“A cultura consumista-hiperindividualista não é a encarnação do horror
cultural absoluto. Simplesmente, ressente-se da sua hipertrofia, de um triunfo
que não se preocupa o suficiente em erguer barreiras ao seu poder. Assim, a era
consumista não impede em absoluto o desenvolvimento de elites nem, mais
amplamente, a boa escolarização dos jovens para que, enquadrados pela família,
se salvem dos métodos escolares “expressivos”, das sitcom, dos chats, dos downloads de música, da
publicidade das marcas. Quando desaparece o contrapeso familiar, a ordem
consumista e a escola que lhe corresponde manifestam-se no seu fracasso. Sob a
bandeira da democratização, a nova era cultural é profundamente “desigualitária”;
é um êxito para alguns, para aqueles cujo enquadramento familiar põe limites à
expansão e ao poder dissolvente da cultura cool; é fatal para outros, para todos aqueles que, não apoiados pela sua
família, não encontram já nenhum suporte “institucional” para formar-se e
aprender.
Há que repeti-lo: a nossa escola não funciona. Pede uma mudança, sem
dúvida uma reforma intelectual profunda, para reorientá-la e colocá-la em
condições de honrar as suas promessas de educação e mobilidade social.»
Lipovetsky, Gilles;
Serroy, Jean (2010), La Cultura-Mundo – Respuesta
a una Sociedad Desorientada. Editorial Anagrama. Barcelona. Páginas 171-172
(Traduzido da edição
espanhola aqui pelo muchacho)
A obra existe em Portugal:
Lipovetsky, Gilles; Serroy, Jean (2010), A Cultura Mundo – Resposta a Uma Sociedade
Desorientada. Edições 70.
***
Ainda aprendemos e ensinamos na anacrónica
escola da Era Industrial. A escola ainda funciona como uma espécie de linha de
montagem. A entrada e saída de alunos e professores nas e das salas de aula, por
exemplo, faz-se ao ritmo de pavlovianas campainhas (quais sirenes fabris). E o
conhecimento nas salas de aula ainda se transmite em doses empacotadas. Isto
quando fora da escola (e dentro dela também) e em todo o lado, a informação se
encontra disponível para quem a queira colher. Informação omnipresente, mas também
excesso de informação. Selvas de informação onde nos perdemos e enredamos. Mas
já não a Era do deserto da informação. Que fazer então? Se vivemos na Era da
Informação, porquê uma escola da Era Industrial? O resultado de tudo isto é a
promoção de uma reprodução social que mantém os pobres na pobreza e os ricos na
riqueza (e não falamos apenas da pobreza material). E não me venham com essa de
que pobres sempre haverá. Mas era suposto que a escola enriquecesse? Era (e
mais uma vez não falamos de riqueza material)! Mas neste jogo jogam sempre outros
factores, não é verdade? Muito se esforçam os que dentro da própria escola
laboram, mas a questão transcende-os, pois esta escola é demasiado importante
para que seja deixada apenas ao cuidado dos que dela bem cuidam e estimam.

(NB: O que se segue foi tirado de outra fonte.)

/-! ### Exact arithmetic on values -/

def Val.neg : Val → Val
  | .nan => .nan
  | .inf s => .inf (!s)
  | .fin s m e => .fin (!s) m e

def Val.abs : Val → Val
  | .nan => .nan
  | .inf _ => .inf false
  | .fin _ m e => .fin false m e

def Val.isZero : Val → Bool
  | .fin _ m _ => m == 0
  | _ => false

def Val.isFinite : Val → Bool
  | .fin _ _ _ => true
  | _ => false

def Val.isNan : Val → Bool
  | .nan => true
  | _ => false

/-- The signed integer of a finite value in units of `2 ^ e0`, for `e0` not above its exponent. -/
def scaled (neg : Bool) (m : Nat) (e e0 : Int) : Int :=
  let v : Int := (m * 2 ^ (e - e0).toNat : Nat)
  if neg then -v else v

/-- A value from a signed integer in units of `2 ^ e`; `z` is the sign of a zero. -/
def ofScaled (v : Int) (e : Int) (z : Bool) : Val :=
  if v = 0 then .fin z 0 e else .fin (v < 0) v.natAbs e

/-- Exact sum; two zeros or an exact cancellation give +0 unless both operands are negative (IEEE 754, R42). -/
def Val.add : Val → Val → Val
  | .nan, _ => .nan
  | _, .nan => .nan
  | .inf a, .inf b => if a = b then .inf a else .nan
  | .inf a, .fin _ _ _ => .inf a
  | .fin _ _ _, .inf b => .inf b
  | .fin sa ma ea, .fin sb mb eb =>
    let e0 := min ea eb
    ofScaled (scaled sa ma ea e0 + scaled sb mb eb e0) e0 (sa && sb)

def Val.mul : Val → Val → Val
  | .nan, _ => .nan
  | _, .nan => .nan
  | .inf a, .inf b => .inf (a != b)
  | .inf a, .fin s m _ => if m = 0 then .nan else .inf (a != s)
  | .fin s m _, .inf b => if m = 0 then .nan else .inf (s != b)
  | .fin sa ma ea, .fin sb mb eb => .fin (sa != sb) (ma * mb) (ea + eb)

/-- Quotient, exact up to a sticky last bit far below every rounding position. -/
def Val.div : Val → Val → Val
  | .nan, _ => .nan
  | _, .nan => .nan
  | .inf _, .inf _ => .nan
  | .inf a, .fin s _ _ => .inf (a != s)
  | .fin s _ e, .inf b => .fin (s != b) 0 e
  | .fin sa ma ea, .fin sb mb eb =>
    if mb = 0 then (if ma = 0 then .nan else .inf (sa != sb))
    else if ma = 0 then .fin (sa != sb) 0 0
    else
      let k := 64 + Nat.log2 mb
      let n := ma * 2 ^ k
      .fin (sa != sb) (2 * (n / mb) + (if n % mb = 0 then 0 else 1)) (ea - eb - (k : Int) - 1)

/-- Integer square root by bits, from bit `n` down: the largest `r` with `r * r ≤ v`, for `v < 4 ^ (n + 1)`. -/
def isqrtFrom (v : Nat) : Nat → Nat → Nat
  | 0, r => if (r + 1) * (r + 1) ≤ v then r + 1 else r
  | n + 1, r =>
    let c := r + 2 ^ (n + 1)
    isqrtFrom v n (if c * c ≤ v then c else r)

def isqrt (v : Nat) : Nat := isqrtFrom v (Nat.log2 v / 2 + 1) 0

/-- Square root, exact up to a sticky last bit; a negative nonzero operand gives NaN, −0 gives −0. -/
def Val.sqrt : Val → Val
  | .nan => .nan
  | .inf s => if s then .nan else .inf false
  | .fin s m e =>
    if m = 0 then .fin s 0 e
    else if s then .nan
    else
      let odd := e % 2 ≠ 0
      let m' := (if odd then 2 * m else m) * 2 ^ 80
      let e' := (if odd then e - 1 else e) - 80
      let r := isqrt m'
      .fin false (2 * r + (if r * r = m' then 0 else 1)) (e' / 2 - 1)

/-- Comparison of two values that are not NaN: `a < b` numerically, −0 equal to +0 (R409). -/
def Val.lt : Val → Val → Bool
  | .nan, _ => false
  | _, .nan => false
  | .inf a, .inf b => a && !b
  | .inf a, .fin _ _ _ => a
  | .fin _ _ _, .inf b => !b
  | .fin sa ma ea, .fin sb mb eb =>
    let e0 := min ea eb
    scaled sa ma ea e0 < scaled sb mb eb e0

def Val.eqv (a b : Val) : Bool := !a.isNan && !b.isNan && !a.lt b && !b.lt a

/-- The sign of a value. -/
def Val.sign : Val → Bool
  | .nan => false
  | .inf s => s
  | .fin s _ _ => s

/-- max of R42: NaN if either operand is, max(−0, +0) = +0. -/
def Val.max (a b : Val) : Val :=
  if a.isNan || b.isNan then .nan
  else if a.lt b then b else if b.lt a then a
  else if a.sign then b else a

/-- min of R42: NaN if either operand is, min(−0, +0) = −0. -/
def Val.min (a b : Val) : Val :=
  if a.isNan || b.isNan then .nan
  else if a.lt b then a else if b.lt a then b
  else if a.sign then a else b

/-! ### FP32 operations (R42): one rounding each -/

def fadd (a b : F32) : F32 := enc32 ((dec32 a).add (dec32 b))
def fsub (a b : F32) : F32 := enc32 ((dec32 a).add (dec32 b).neg)
def fmul (a b : F32) : F32 := enc32 ((dec32 a).mul (dec32 b))
def ffma (a b c : F32) : F32 := enc32 (((dec32 a).mul (dec32 b)).add (dec32 c))
def fdiv (a b : F32) : F32 := enc32 ((dec32 a).div (dec32 b))
def fsqrt (a : F32) : F32 := enc32 (dec32 a).sqrt
def fmax (a b : F32) : F32 := enc32 ((dec32 a).max (dec32 b))
def fmin (a b : F32) : F32 := enc32 ((dec32 a).min (dec32 b))
def fabs (a : F32) : F32 := enc32 (dec32 a).abs
def fneg (a : F32) : F32 := enc32 (dec32 a).neg
def flt (a b : F32) : Bool := (dec32 a).lt (dec32 b)
/-- `a ≤ b`, false when either is NaN. -/
def fle (a b : F32) : Bool := !(dec32 a).isNan && !(dec32 b).isNan && !(dec32 b).lt (dec32 a)
def ffinite (a : F32) : Bool := (dec32 a).isFinite
/-- Numerically zero: both zeros (R409). -/
def fzero (a : F32) : Bool := (dec32 a).isZero
/-- Numerically above zero. -/
def fpos (a : F32) : Bool := flt 0 a
/-- The FP32 value of a natural number, rounded to nearest. -/
def fnat (n : Nat) : F32 := enc32 (.fin false n 0)
def f32one : F32 := 0x3F80_0000

/-! ### exp and tanh, correctly rounded (R64; log 10) -/

/-- Fixed-point precision of the series below. -/
def fxp : Nat := 512

/-- `1 + t + t^2/2! + …` in fixed point, `n` further terms after term number `i`. -/
def expSeries (t : Nat) : Nat → Nat → Nat → Nat
  | 0, _, _ => 0
  | n + 1, i, term =>
    let next := term * t / 2 ^ fxp / (i + 1)
    term + expSeries t n (i + 1) next

/-- Repeated squaring in fixed point. -/
def sqRep : Nat → Nat → Nat
  | 0, x => x
  | n + 1, x => sqRep n (x * x / 2 ^ fxp)

/-- exp of `m * 2 ^ e`, in units of `2 ^ (-fxp)`, for arguments up to 256. -/
def expFix (m : Nat) (e : Int) : Nat :=
  let t := if 0 ≤ e + (fxp : Int) - 8 then m * 2 ^ (e + (fxp : Int) - 8).toNat else 0
  sqRep 8 (expSeries t 110 0 (2 ^ fxp))

/-- exp (R64): special values, +infinity beyond the range, +0 below it. -/
def Val.exp : Val → Val
  | .nan => .nan
  | .inf s => if s then .fin false 0 0 else .inf false
  | .fin s m e =>
    if m = 0 then .fin false 1 0
    else if Val.lt (.fin false 128 0) (.fin false m e) then (if s then .fin false 0 0 else .inf false)
    else
      let y := expFix m e
      if s then .fin false (2 * (2 ^ (2 * fxp) / y) + 1) (-(fxp : Int) - 1)
      else .fin false (2 * y + 1) (-(fxp : Int) - 1)

/-- tanh (R64). -/
def Val.tanh : Val → Val
  | .nan => .nan
  | .inf s => .fin s 1 0
  | .fin s m e =>
    if m = 0 then .fin s 0 e
    else if Val.lt (.fin false 16 0) (.fin false m e) then .fin s 1 0
    else
      let y := expFix m (e + 1)
      .fin s (2 * ((y - 2 ^ fxp) * 2 ^ fxp / (y + 2 ^ fxp)) + 1) (-(fxp : Int) - 1)

def fexp (a : F32) : F32 := enc32 (dec32 a).exp
def ftanh (a : F32) : F32 := enc32 (dec32 a).tanh

/-! ### L16 (R41, R45) -/

/-- The largest `a` with `a ^ 256 ≤ b`, by bits from `n` down. -/
def root256 (b : Nat) : Nat → Nat → Nat
  | 0, r => if (r + 1) ^ 256 ≤ b then r + 1 else r
  | n + 1, r => root256 b n (if (r + 2 ^ (n + 1)) ^ 256 ≤ b then r + 2 ^ (n + 1) else r)

/-- M[k] of R41: the integer nearest to `2 ^ (23 + k / 256)`. -/
def l16M (k : Nat) : Nat := (root256 (2 ^ (24 * 256 + k)) 24 0 + 1) / 2

/-- The exact value of an L16 code, extended upward by V(0x1_0000) = 2 ^ 128 (R41, R45): mantissa and exponent. -/
def l16V (c : Nat) : Nat × Int :=
  if c = 0 then (0, 0) else
  let j : Int := (c : Int) - 32768
  (l16M (j % 256).toNat, j / 256 - 23)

Esta escola, tal como existe, não
honra efectivamente as suas “promessas de educação e mobilidade social”. Antes
pelo contrário, contribui para a manutenção das desigualdades sociais e para a
reprodução social. É assim que as elites
o desejam, não vá a sua posição ser posta em causa pela mobilidade ascensional
dos filhos da ralé. Não vá deixar de haver ralé. É que a ralé afinal é precisa.
Afinal, como dizia Almeida Garret, que não consta que fosse comunista: quantos
pobres são necessários para se produzir um rico?